Merck Center for Catalysis at Princeton University, Princeton, New Jersey 08544, United States.
J Am Chem Soc. 2023 Apr 12;145(14):7736-7742. doi: 10.1021/jacs.3c01488. Epub 2023 Mar 28.
Alcohols are commercially abundant and structurally diverse reservoirs of sp-hybridized chemical space. However, the direct utilization of alcohols in C-C bond-forming cross-couplings remains underexplored. Herein we report an N-heterocyclic carbene (NHC)-mediated deoxygenative alkylation of alcohols and alkyl bromides via nickel-metallaphotoredox catalysis. This C(sp)-C(sp) cross-coupling exhibits a broad scope and is capable of forming bonds between two secondary carbon centers, a longstanding challenge in the field. Highly strained three-dimensional systems such as spirocycles, bicycles, and fused rings were excellent substrates, enabling the synthesis of new molecular frameworks. Linkages between pharmacophoric saturated ring systems were readily forged, representing a three-dimensional alternative to traditional biaryl formation. The utility of this cross-coupling technology is highlighted with the expedited synthesis of bioactive molecules.

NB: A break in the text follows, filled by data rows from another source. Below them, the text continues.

-- ==== Sys2Proof/Machine/Compression.lean ====
section
/-! DEFINITION. The meaning of the COMPRESS command (40_compression.md R119). -/

namespace Sys2Proof.Machine

/-- `COMPRESS` (R119): the engine as a pure function, accepted in every phase; the context is neither read nor written. The length is checked here too, so that an instruction no payload can carry raises `E_OPERAND` (log entry 17). -/
def execCompress (sin : HashState) (blocks : List Byte) (s : State) : Result :=
  unlessFaulted s (
    if wholeBlocks blocks then succeed (stateBytes (compressBlocks sin blocks)) s else raiseFault .operand s)

end Sys2Proof.Machine
end

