-- ==== Sys2Proof/Machine/Accept.lean ====
section
/-! DEFINITION. Accepting a command in the order of checks of 60_exceptions.md R183, and answering each move of the host (R196). -/

namespace Sys2Proof.Machine

/-- What a decoded command does (30_encoding.md R78): a bad command word or payload raises its fault, anything else runs. -/
def runDecoded (d : Decoded) (s : State) : Result :=
  match d with
  | .illegal => raiseFault .illegal s
  | .badOperand => raiseFault .operand s
  | .command i => exec i s

/-- Accept one command: while FAULT ≠ 0 nothing is decoded; then the command word, the payload's shape and the command's own checks, in that order (R183). -/
def accept (c : Command) (s : State) : Result := unlessFaulted s (runDecoded (decode c) s)

/-- Answer one move of the host (R196). -/
def takeMove (move : HostMove) (s : State) : Result :=
  match move with
  | .command c => accept c s
  | .reset => .next (takeReset s)
  | .resetDuring _ => .fault .resetDuringCommand
  | .overlap _ _ => .refused .overlappingCommands

end Sys2Proof.Machine
end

醇类是商业上丰富且结构多样的 sp 杂化化学空间储库。然而,醇类在 C-C 键形成交叉偶联中的直接利用仍未得到充分探索。在此,我们报告了通过镍金属光氧化还原催化的 N-杂环卡宾 (NHC) 介导的醇和烷基溴化物的脱氧烷基化反应。这种 C(sp)-C(sp) 交叉偶联具有广泛的适用范围,能够在两个次级碳原子中心之间形成键,这是该领域长期存在的挑战。高度应变的三维系统,如螺环、二环和稠环,是极好的底物,能够合成新的分子框架。药效饱和环系统之间的键很容易形成,代表了传统联苯形成的三维替代方案。通过快速合成生物活性分子,突出了这种交叉偶联技术的实用性。